Stores and distribution expense, as a percentage of sales, increased 100 basis points to 42.6% from 41.6% and marketing, general and administrative expense, as a percentage of sales, increased 70 basis points to 12.9% from 12.2%. The Company continued to operate a disciplined cost structure. Reductions in store payroll hours more than offset the minimum wage increase and resulted in a decrease in store payroll expense, as a percent of sales, compared to last year. The increase in operating expense rate, compared to last year, primarily resulted from the inability to leverage fixed expenses due to the comparable store sales decline and additional expense needed to execute the Company's international expansion plans. The rate increase also reflects additional expense incurred related to charges associated with the departure of a senior executive.

Operating income for the second quarter was $124.0 million compared to $124.1 million last year.

Interest income for the second quarter decreased to $1.8 million compared to $4.1 million last year. The decrease was attributed to a lower average rate of return on investments, compared to last year, primarily due to a restructuring of the investment portfolio.

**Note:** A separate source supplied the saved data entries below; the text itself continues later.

-- ==== Sys2Proof/Machine/Display.lean ====
section
/-!
DEFINITION. The display: SETUP and WRBYTE (spec 42_display_transfer), MOVECUR, WRSTR, LDGLYPH, SHOWCUR and
HIDECUR (43_display_commands).
-/

namespace Sys2Proof.Machine

/-- SETUP up to its acceptance (R188, R191, R192): pstate and nibble are written before INIT_LINES, and every
byte is sent under the mode just written. R44 and R52 name no phase for INIT_LINES: that it is the first phase of SETUP's
walk, left by a `ret` of its own while pseq is still P_IDLE, so that an accepted SETUP can stand with busy = 1 and no
INIT_LINES on the trace, is the model's choice (DESIGN CHOICE, log 37). -/
def beginSetup (nibbleMode : Bool) (s : State) : Result :=
  precheck s (.next
    (if s.pstate = .uninitialized then
       { s with busy := true, pstate := .initializing, nibble := nibbleMode,
                walk := .initLines ::
                  (sendsWalk nibbleMode (setupBytes nibbleMode s.cfg.byteSetupHome) ++ [.finish .setup]) }
     else s.raise .badState))

/-- SETUP (R188). -/
def execSetup (nibbleMode : Bool) (s : State) : Result := complete (beginSetup nibbleMode s)

/-- WRBYTE up to its acceptance (R193). -/
def beginWrbyte (byte : Byte) (target : Target) (s : State) : Result :=
  whenReady s (.next (s.acceptDisplay [⟨byte, target⟩] (.ok 0)))

/-- WRBYTE (R193). -/
def execWrbyte (byte : Byte) (target : Target) (s : State) : Result :=
  complete (beginWrbyte byte target s)

/-- MOVECUR up to its acceptance (R210): the range check, then the base looked up per row. A row without a
base is outside the supported rows. -/
def beginMovecur (row col : Nat) (s : State) : Result :=
  whenReady s (.next
    (if positionBad s.cfg.rows s.cfg.cols row col then s.raise .outOfRange
     else match rowBase row with
       | none => s.raise .outOfRange
       | some base => s.acceptDisplay [⟨cursorCommand base col, .command⟩] (.ok 0)))

/-- MOVECUR (R210). -/
def execMovecur (row col : Nat) (s : State) : Result := complete (beginMovecur row col s)

/-- WRSTR up to its acceptance (R213): PB[0 .. COLS-1] as data. -/
def beginWrstr (s : State) : Result :=
  whenReady s (withPayload s s.cfg.cols fun bytes =>
    .next (s.acceptDisplay (dataBytes bytes) (.ok 0)))

/-- WRSTR (R213). -/
def execWrstr (s : State) : Result := complete (beginWrstr s)

/-- LDGLYPH up to its acceptance (R216): the glyph address as a command, then PB[0..7] as data. -/
def beginLdglyph (slot : Nat) (s : State) : Result :=
  whenReady s
    (if slotBad slot then .next (s.raise .outOfRange)
     else withPayload s glyphHeight fun bytes =>
       .next (s.acceptDisplay (⟨glyphCommand slot, .command⟩ :: dataBytes bytes) (.ok 0)))

/-- LDGLYPH (R216). -/
def execLdglyph (slot : Nat) (s : State) : Result := complete (beginLdglyph slot s)

/-- SHOWCUR up to its acceptance (R219). -/
def beginShowcur (s : State) : Result :=
  whenReady s (.next (s.acceptDisplay [⟨cmdDispOnByte, .command⟩] .showCursor))

/-- SHOWCUR (R219). -/
def execShowcur (s : State) : Result := complete (beginShowcur s)

/-- HIDECUR up to its acceptance (R220). -/
def beginHidecur (s : State) : Result :=
  whenReady s (.next (s.acceptDisplay [⟨cmdDispOffByte, .command⟩] .hideCursor))

/-- HIDECUR (R220). -/
def execHidecur (s : State) : Result := complete (beginHidecur s)

end Sys2Proof.Machine
end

The effective tax rate for the second quarter was 38.1% compared to 36.6% last year. The rate unfavorability was primarily attributed to lower tax exempt investment income. The effective tax rate for the second quarter of fiscal 2007 reflected the favorable impact from the settlement of tax audits.

Net income for the second quarter decreased 4% to $77.8 million compared to $81.3 million last year.

Net income per diluted share for the second quarter decreased 1% to $0.87, including $0.01 related to charges associated with the departure of a senior executive, compared to $0.88 last year.

2008 Outlook

The Company expects net income per diluted share for the second half of fiscal 2008 to be in the range of $3.40 to $3.45. Based upon this guidance, the Company now expects full year fiscal 2008 net income per diluted share to be in the range of $4.95 to $5.00.